== TASK DIRECTIONS ==
Your answer must be an exact repetition of every record.

== ENTRIES SUPPLIED ==
/-- Every object and block as a device reset leaves it (R79, R89, Table 13-6). -/
def State.reinit (s : State) : State :=
  let runs := (allSlots.map s.slotRun).map s.runOver
  let t : State := { State.reset with
    pending := s.pending
    now := s.now
    tide := s.tide
    free := s.free
    out := s.out
    power := { s.power with baseSlot := 3, baseFailed := false, baseBegun := false, coreSpread := false, resetDue := none, resetProg := none, downAsked := false
                            haltDue := none, secCommit := none }
    vers := s.vers
    core := { State.reset.core with epoch := s.tide / 1024, sampledEpoch := s.tide / 1024 }
    clock := { State.reset.clock with served := s.tide / tideInterval, asked := s.tide / tideInterval, nextMsg := s.clock.nextMsg }
    log := { s.log with mirrorQ := [], exportJobs := [] }
    tally := { State.reset.tally with nextId := s.tally.nextId, nextFwdId := s.tally.nextFwdId }
    faults := { State.reset.faults with
      nextId := s.faults.nextId
      recs := s.faults.recs.map (fun r => if r.grade = 1 ∨ r.grade = 2 then { r with isOpen := false } else r) }
    sdram := { s.sdram with selfRefresh := true, migrating := [], outOfService := [] }
    slots := { runs := runs.filter (fun r => decide (r ≠ (State.reset.slotRun r.slot))), queue := s.slots.queue, feeds := s.slots.feeds } }
  (State.keepLanes s (State.keepSlots s t allSlots)).keepRetired s.faults.contained

/-- A device reset (R342): DEV_READY falls, host and fabric links go down, programs vanish, pending log writes complete, SDRAM enters
self-refresh; start-up goes on from step 2 unless DEV_RST_N holds it. -/
def State.deviceReset (s : State) (cause : Nat) (held : Bool) : State :=
  let s1 := if s.power.phase = .ready then s.emit (.pin .devReady false) else s
  let s2 := ((s1.hostsDown allPorts).fabricsDown allPorts).flushLogs
  let s3 := (s2.slotsPerst allSlots).reinit
  { s3 with power := { s3.power with phase := if held then .held else .starting, warm := true, cause := cause } }

/-- A reset that a program requested is due: the program has ended, or 1 ms has passed (R341). -/
def State.resetReady (s : State) : Bool :=
  match s.power.resetDue with
  | none => false
  | some t => decide (t ≤ s.now) || (match s.power.resetProg with
      | none => true
      | some i => !s.tally.progs.any (fun p => decide (p.id = i)))

/-- `DEVICE_RESET` (R342): the reset that a program requested, or DEV_RST_N low for 1 µs. -/
def execDeviceReset (s : State) : Host.Outcome State Fault Refusal :=
  let low : State := { s with power := { s.power with devRstN := false } }
  if s.running && s.resetReady then .next (s.deviceReset 2 false)
  else match s.power.phase with
    | .off => .next low
    | .latched => .next low
    | .held => .next low
    | .starting => .next (if s.power.warm then low.deviceReset 1 true else { low with power := { low.power with phase := .held } })
    | .managed => .next (low.deviceReset 1 true)
    | .ready => .next (low.deviceReset 1 true)
    | .halted => .next (low.deviceReset 1 true)
    | .down => .next (low.deviceReset 1 true)

/-- `HALT_RESTART_TIMEOUT` (R355): 10 ms after a halt. -/
def execHaltRestartTimeout (s : State) : Host.Outcome State Fault Refusal :=
  match s.power.haltDue with
  | none => .next s
  | some t => .next (if s.power.phase = .halted && decide (t ≤ s.now) then s.deviceReset 3 false else s)

/-- `DEV_RST_N_RISE` (R342): start-up goes on from step 2; after PWR_OK rose with the pin low it is the cold one (R425). -/
def execDevRstNRise (s : State) : Host.Outcome State Fault Refusal :=
  if s.power.devRstN then .next s
  else
    let s1 : State := { s with power := { s.power with devRstN := true } }
    .next (if s.power.phase = .held then { s1 with power := { s1.power with phase := .starting } } else s1)

/-! ## Power and cold start (R343, R406) -/

/-- What the boot flash and the fuses keep without power, with the levels of the input pins. -/
def State.unpowered (s : State) : State :=
  { State.reset with
    pending := s.pending
    now := s.now
    free := s.free
    out := s.out
    power := { State.reset.power with
      phase := .off, perstN := s.power.perstN, devRstN := s.power.devRstN, pwrOk := false, straps := s.power.straps
      secFloor := s.power.secFloor, seeds := s.power.seeds } }

/-- Every slot channel counts as switched off now (R369). -/
def State.slotsCold (s : State) : State :=
  { s with slots := { s.slots with runs := (allSlots.map (fun n => { s.slotRun n with offAt := s.now })).filter (fun r => decide (r.offAt ≠ 0)) } }

/-- `COLD_RESET` (R343, R369, R409, R425): PWR_OK rises; with DEV_RST_N low the start-up waits. -/
def execColdReset (straps : Straps) (s : State) : Host.Outcome State Fault Refusal :=
  if s.power.phase = .off then
    .next { s.unpowered.slotsCold with power := { s.unpowered.power with
      phase := if straps.devRstHigh then .starting else .held, devRstN := straps.devRstHigh, pwrOk := true, straps := straps } }
  else .next s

== RESULT ==
/-- Every object and block as a device reset leaves it (R79, R89, Table 13-6). -/
def State.reinit (s : State) : State :=
  let runs := (allSlots.map s.slotRun).map s.runOver
  let t : State := { State.reset with
    pending := s.pending
    now := s.now
    tide := s.tide
    free := s.free
    out := s.out
    power := { s.power with baseSlot := 3, baseFailed := false, baseBegun := false, coreSpread := false, resetDue := none, resetProg := none, downAsked := false
                            haltDue := none, secCommit := none }
    vers := s.vers
    core := { State.reset.core with epoch := s.tide / 1024, sampledEpoch := s.tide / 1024 }
    clock := { State.reset.clock with served := s.tide / tideInterval, asked := s.tide / tideInterval, nextMsg := s.clock.nextMsg }
    log := { s.log with mirrorQ := [], exportJobs := [] }
    tally := { State.reset.tally with nextId := s.tally.nextId, nextFwdId := s.tally.nextFwdId }
    faults := { State.reset.faults with
      nextId := s.faults.nextId
      recs := s.faults.recs.map (fun r => if r.grade = 1 ∨ r.grade = 2 then { r with isOpen := false } else r) }
    sdram := { s.sdram with selfRefresh := true, migrating := [], outOfService := [] }
    slots := { runs := runs.filter (fun r => decide (r ≠ (State.reset.slotRun r.slot))), queue := s.slots.queue, feeds := s.slots.feeds } }
  (State.keepLanes s (State.keepSlots s t allSlots)).keepRetired s.faults.contained

/-- A device reset (R342): DEV_READY falls, host and fabric links go down, programs vanish, pending log writes complete, SDRAM enters
self-refresh; start-up goes on from step 2 unless DEV_RST_N holds it. -/
def State.deviceReset (s : State) (cause : Nat) (held : Bool) : State :=
  let s1 := if s.power.phase = .ready then s.emit (.pin .devReady false) else s
  let s2 := ((s1.hostsDown allPorts).fabricsDown allPorts).flushLogs
  let s3 := (s2.slotsPerst allSlots).reinit
  { s3 with power := { s3.power with phase := if held then .held else .starting, warm := true, cause := cause } }

/-- A reset that a program requested is due: the program has ended, or 1 ms has passed (R341). -/
def State.resetReady (s : State) : Bool :=
  match s.power.resetDue with
  | none => false
  | some t => decide (t ≤ s.now) || (match s.power.resetProg with
      | none => true
      | some i => !s.tally.progs.any (fun p => decide (p.id = i)))

/-- `DEVICE_RESET` (R342): the reset that a program requested, or DEV_RST_N low for 1 µs. -/
def execDeviceReset (s : State) : Host.Outcome State Fault Refusal :=
  let low : State := { s with power := { s.power with devRstN := false } }
  if s.running && s.resetReady then .next (s.deviceReset 2 false)
  else match s.power.phase with
    | .off => .next low
    | .latched => .next low
    | .held => .next low
    | .starting => .next (if s.power.warm then low.deviceReset 1 true else { low with power := { low.power with phase := .held } })
    | .managed => .next (low.deviceReset 1 true)
    | .ready => .next (low.deviceReset 1 true)
    | .halted => .next (low.deviceReset 1 true)
    | .down => .next (low.deviceReset 1 true)

/-- `HALT_RESTART_TIMEOUT` (R355): 10 ms after a halt. -/
def execHaltRestartTimeout (s : State) : Host.Outcome State Fault Refusal :=
  match s.power.haltDue with
  | none => .next s
  | some t => .next (if s.power.phase = .halted && decide (t ≤ s.now) then s.deviceReset 3 false else s)

/-- `DEV_RST_N_RISE` (R342): start-up goes on from step 2; after PWR_OK rose with the pin low it is the cold one (R425). -/
def execDevRstNRise (s : State) : Host.Outcome State Fault Refusal :=
  if s.power.devRstN then .next s
  else
    let s1 : State := { s with power := { s.power with devRstN := true } }
    .next (if s.power.phase = .held then { s1 with power := { s1.power with phase := .starting } } else s1)

/-! ## Power and cold start (R343, R406) -/

/-- What the boot flash and the fuses keep without power, with the levels of the input pins. -/
def State.unpowered (s : State) : State :=
  { State.reset with
    pending := s.pending
    now := s.now
    free := s.free
    out := s.out
    power := { State.reset.power with
      phase := .off, perstN := s.power.perstN, devRstN := s.power.devRstN, pwrOk := false, straps := s.power.straps
      secFloor := s.power.secFloor, seeds := s.power.seeds } }

/-- Every slot channel counts as switched off now (R369). -/
def State.slotsCold (s : State) : State :=
  { s with slots := { s.slots with runs := (allSlots.map (fun n => { s.slotRun n with offAt := s.now })).filter (fun r => decide (r.offAt ≠ 0)) } }

/-- `COLD_RESET` (R343, R369, R409, R425): PWR_OK rises; with DEV_RST_N low the start-up waits. -/
def execColdReset (straps : Straps) (s : State) : Host.Outcome State Fault Refusal :=
  if s.power.phase = .off then
    .next { s.unpowered.slotsCold with power := { s.unpowered.power with
      phase := if straps.devRstHigh then .starting else .held, devRstN := straps.devRstHigh, pwrOk := true, straps := straps } }
  else .next s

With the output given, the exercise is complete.